Bem isso. Muita gente fala em igualdade social, mas sabemos que entre o discurso e o ato vai uma longa distância. A elite que bate panelas nas varandas gourmets, não se conforma com os aeroportos cheios da classe emergente, com babás chegando às Faculdades e domésticas semi-analfabetas formando seus filhos – uma geração inteira com oportunidades que antes eram relegadas a sonho impossível. Incomoda, deve incomodar muito.
Esbravejam contra os R$ 77,00 (!?) do Bolsa Família, sem entender que isso pode ser a diferença entre uma refeição por dia e passar fome, e reclamam dos projetos sociais e moradias como se não fossem um direito a todo cidadão.
Mas, de fato, não surpreende ninguém que setores de nossa sociedade se ergam contra tais políticas através do bordão “contra a corrupção”.
Mas há coisas ainda mais díspares, como um beneficiado do Programa Minha Casa, Minha Vida, que reclama do Governo que lhe deu essa condição. É preciso, portanto, erradicar também o analfabetismo político, explicar de forma mais ampla o funcionamento do sistema como um todo.
Mais terrível é a constatação de que vivemos situações semelhantes àquelas que muitas vezes questionamos – como as do Holocausto, por exemplo, que continua sempre provocando a indagação de como parte da Alemanha não tinha nenhuma noção do que acontecia. Como se vê, na prática, não é tão impossível quanto se imagina: muita gente hoje em dia parece não dar cabo do que acontece no Brasil efetivamente – além do que mostra a imprensa, que só estampa o que mais lhe convém.
São tempos duros – e que prometem ainda mais dureza.
De minha parte, sem reconhecer como legítimo um Governo que se forma com o Golpe e sem validação das urnas, sinto-me impelida a torcer pelo meu País e esperar pelo melhor. Esperar por uma sociedade que continue lutando pacificamente pelo que acredita, e que esse comando transitório não cale a voz de nenhum cidadão brasileiro.
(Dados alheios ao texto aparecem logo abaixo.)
/-- The word at a code address as the waves of a gang fetch it (R57). -/
def Gang.patched (g : Gang) (va : DWord) (w : Word) : Word :=
  g.patches.foldl (fun w p => p.apply ((va - g.record.entry).toNat / 4) w) w

/-! ## Fetching (R14, R22) -/

/-- Fetch one word. A poisoned granule is met as a load meets one (R172; log entry 24). A fetch reads the newest bytes that are performed when
the packet is fetched; the spec does not order it against data stores (log entry 78). -/
def State.fetchWord (s : State) (w : Wave) (va : DWord) : Access (State × Word) :=
  (s.reach w.agent .fetch false [(va.toNat, 4)]).andThen fun r =>
  if r.1.anyLocked (some s.cur) r.2 then .hold
  else if r.2.any (fun p => r.1.piecePoisoned { w.agent with core := none } p) then .trap causePoison va
  else
    let bs := r.2.flatMap (fun p => r.1.rawBytes p.1 p.2)
    .ok (r.1, (s.gang w.id.gang).patched va (BitVec.ofNat 32 (leNat bs)))

/-- The address from which the run's packet may not be fetched: no word, not a packet start at ENTRY (R13), or not a packet
start at %thb (R28). A packet start is a multiple of 12 (R14), against the address at which R295 places its code (log entry 86). -/
def Wave.badPc (w : Wave) : Bool :=
  let pc := w.run.pc
  pc.toNat % 4 ≠ 0 ∨ (pc.toNat % 12 ≠ 0 ∧ (¬ w.begun ∨ (w.run.kind = .handler ∧ pc = w.sr.thb)))

/-- Fetch and check the packet of the issuing wave's run; it is kept with the run. Otherwise what became of the wave. -/
def State.fetch (s : State) : Except Out (State × Packet) :=
  let w := s.me
  let a := packetStart w.run.pc
  let stop {α : Type} (x : Access α) : Except Out (State × Packet) := .error (s.failed w .fetch s.hold x)
  if w.badPc then .error (s.trap causeMisaligned w.run.pc)
  else match s.fetchWord w a with
    | .ok (s0, w0) =>
      match s0.fetchWord w (a + 4) with
      | .ok (s1, w1) =>
        match s1.fetchWord w (a + 8) with
        | .ok (s2, w2) =>
          let p : Packet := ⟨w0, w1, w2⟩
          if p.legal then
            let w3 := s2.me
            .ok (s2.setMe { w3 with begun := true, run := { w3.run with buf := some p, tied := false } }, p)
          else .error (s2.trap causeIllegalPacket (w0.zeroExtend 64))
        | x => stop x
      | x => stop x
    | x => stop x

/-! ## Which run issues (R100) -/

/-- The lanes of a wave that are parked inside the tree-walk engine, which works for them (R279). -/
def Wave.parkedLanes (w : Wave) : BitVec 64 :=
  w.walks.foldl (fun m e => if e.2.phase = .due then m ||| bit64 e.1 else m) 0

/-- An entry that holds a parked lane. Lanes of a routine that come to its word merge with it, and go on when the parked ones have left
(R98, R100, R101; log entry 87). -/
def Wave.parked (w : Wave) (e : Entry) : Bool := decide (e.kind = .walk) && decide (e.mask &&& w.parkedLanes ≠ 0)

/-- A run whose atomics are on their way to the replicas; it is the run that R100 takes, and its next group waits for them (R20, R203). -/
def Entry.committing (e : Entry) : Bool :=
  match e.wait with
  | some x => x.what = .commits
  | none => false

def Wave.runnable (w : Wave) (e : Entry) : Bool :=
  (e.wait.isNone || e.committing) && !w.parked e && (w.mode = .normal || e.kind = .handler)

/-- Take entry `i` of the table as the run that issues. -/
def Wave.choose (w : Wave) (t : List Entry) (e : Entry) : Wave :=
  { w with run := e, rest := t.filter (fun x => !x.meets e) }

/-- The wave with the run that R100 takes; none where no entry is runnable. Inside a tie group the run goes on. -/
def Wave.pick (w : Wave) : Option Wave :=
  if w.run.tied ∧ w.runnable w.run then some w
  else
    let t := w.table
    (t.find? w.runnable).map (w.choose t)

/-- The run stands inside a tie group and could go on with it. -/
def Wave.midGroup (w : Wave) : Bool := w.run.tied && w.runnable w.run

/-- A gang that has begun to stop lets a wave finish its tie group (R312, R318). -/
def Gang.finishes (g : Gang) : Bool := g.live && !g.frozen && g.place.isSome

/-- Whether wave `n` may issue now. -/
def State.canIssue (s : State) (n : Nat) : Bool :=
  let w := s.wave n
  let g := s.gang w.id.gang
  w.live && w.wait = .none && !w.held && (g.runs || (g.finishes && w.midGroup)) && match w.pick with
    | some x => x.run.wait.isNone
    | none => false

/-! ## Which wave issues (R160) -/

/-- The waves that may issue, with their numbers. -/
def State.readyWaves (s : State) : List Nat := (s.liveWaves.filter (fun e => s.canIssue e.1)).map (·.1)

def State.prio (s : State) (n : Nat) : Nat := (s.gang (s.wave n).id.gang).eprio.val

/-- The place of slot `i` in the round robin of a core (log entry 103). -/
def Core.turnOf (c : Core) (i : Nat) : Nat :=
  match c.order.findIdx? (· = i) with
  | some k => 16 + k
  | none => i

/-- The better of two by a measure, the first when they are equal. -/
def betterOf (f : Nat → Nat) (a b : Nat) : Nat := if f b < f a then b else a

/-- The wave that a core takes among `ns`: the first of the age queue, else the highest priority and the next in its turn. -/
def State.pickWave (s : State) (c : CoreId) (ns : List Nat) : Option Nat :=
  match (s.core c).ageq.find? (fun n => n ∈ ns) with
  | some n => some n
  | none =>
    let top := ns.foldl (fun m n => max m (s.prio n)) 0
    let key (n : Nat) : Nat := (s.core c).turnOf (s.wave n).id.slot.val
    match ns.filter (fun n => s.prio n = top) with
    | [] => none
    | x :: xs => some (xs.foldl (betterOf key) x)

/-- The waves of core `c` among `ns`. -/
def State.onCore (s : State) (c : CoreId) (ns : List Nat) : List Nat := ns.filter (fun n => (s.wave n).id.place = c)

/-- The core that issues when nothing schedules one: the next core after the last one, in order of their numbers. -/
def State.nextCore (s : State) (ns : List Nat) : Option CoreId :=
  let mine := CoreId.key s.me.id.place
  let far (n : Nat) : Nat := (CoreId.key (s.wave n).id.place + 575 - mine) % 576
  match ns with
  | [] => none
  | x :: xs => some (s.wave (xs.foldl (betterOf far) x)).id.place

/-! ## After a word -/

/-- A wave that joins the age queue of its core (R160). -/
def State.joinAge (s : State) (n : Nat) : State :=
  let c := (s.wave n).id.place
  let x := s.core c
  if n ∈ x.ageq then s else s.setCore c { x with ageq := x.ageq ++ [n] }

/-- One more cycle of core `c` without wave `n`: a ready wave counts it, any other leaves the age queue (R160). -/
def State.passOver (s : State) (c : CoreId) (ready : List Nat) (n : Nat) : State :=
  let w := s.wave n
  if n ∈ ready then
    let s1 := s.setWave n { w with ready := min 4096 (w.ready + 1) }
    if 4096 ≤ w.ready + 1 then s1.joinAge n else s1
  else
    let s1 := if w.ready = 0 then s else s.setWave n { w with ready := 0 }
    let x := s1.core c
    if n ∈ x.ageq then s1.setCore c { x with ageq := x.ageq.filter (· ≠ n) } else s1

/-- Wave `n` issues on core `c`: it leaves the age queue and goes to the back of the round robin (R160). -/
def State.takeTurn (s : State) (c : CoreId) (n : Nat) : State :=
  let x := s.core c
  ((s.setCore c { x with ageq := x.ageq.filter (· ≠ n) }).setWave n { s.wave n with ready := 0 }).toBack n

/-- The first issue of a gang since its launch or restoration: an acquire at .pkg (R198, R205), and the launch entry of R338; from the first one
of all its CYCLES count (R148, R341). -/
def State.launchEntry (s : State) : State :=
  let w := s.me
  let g := s.gang w.id.gang
  if g.issued then s
  else
    let s1 := s.setGang w.id.gang { g with issued := true, start := g.start <|> some s.time }
    match g.place with
    | some (d, q, cs) =>
      (s1.acquireAll (cs.map (fun c => ⟨d, q, c⟩))).selvedge d 1 0 (BitVec.ofNat 16 g.asid) (coreLoc ⟨d, q, cs.headD 0⟩ 0x3F 0) noWave
        g.task
    | none => s1

/-- Let every held wave try again. -/
def State.retry (s : State) : State :=
  if s.liveWaves.any (fun e => e.2.held) then
    { s with waves := s.waves.map (fun e => if e.2.held then (e.1, { e.2 with held := false }) else e) }
  else s

/-! ## Late stores (R109, R199) -/

/-- Whether a word passes through the lane groups: those of pipe V, and the vector loads and stores. -/
def laneWord (w : Word) : Bool := pipeOf (wordMaj w) = some .v || (decide (0x23 ≤ wordMaj w) && decide (wordMaj w ≤ 0x2B))

/-- A word leaves the late loads of register `vd` as they are: a word of pipe S, a scalar load or store, or a vector load or store that does
not name the register. Before any other word they are at their end (log entry 89). -/
def keepsLoad (w : Word) (vd : VReg) : Bool :=
  let maj := wordMaj w
  let n := w.toNat
  (pipeOf maj = some .s && maj ≠ 0x0D && maj ≠ 0x0E) || decide (maj = 4) || decide (maj = 5) ||
  (decide (0x23 ≤ maj) && decide (maj ≤ 0x28) && decide (fld n 20 5 ≠ vd.val) && decide (fld n 9 5 ≠ vd.val))

/-- Wave `n` is about to execute a word of the lane groups: none of them is more than %slip steps behind, so the stores of words further back
are performed and the loads of such words have been; the others are one word further back (R109). -/
def State.slipStep (s : State) (n : Nat) : State :=
  let w := s.wave n
  if w.late = [] ∧ w.loads = [] then s
  else
    let s1 := s.performLate n (w.late.takeWhile (fun x => w.sr.slip.toNat ≤ x.steps)).length
    s1.setWave n { s1.wave n with
      late := (s1.wave n).late.map (fun x => { x with steps := x.steps + 1 })
      loads := ((s1.wave n).loads.filter (fun x => x.steps < w.sr.slip.toNat)).map (fun x => { x with steps := x.steps + 1 }) }

/-- Before the issuing wave's word: its step of slip, and the late loads that it ends. -/
def State.beforeWord (s : State) (w : Word) : State :=
  let s1 := if s.me.loads = [] then s else s.setMe { s.me with loads := s.me.loads.filter (fun x => keepsLoad w x.vd) }
  if laneWord w then s1.slipStep s1.cur else s1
Que todos, a favor da Democracia – sempre e acima de tudo -, eu, do direito a ter meu voto respeitado – sim, eu votei na Presidente Dilma -, e você, que anseia por um Governo novo achando que ele pode fazer melhor, possamos continuar nos manifestando e, quem sabe, até dialogar sobre as diferenças.
Porque, afinal, não importa o lado que estamos se quisermos as mesmas coisas: um País melhor, mais justo, com maior igualdade social e sem corrupção.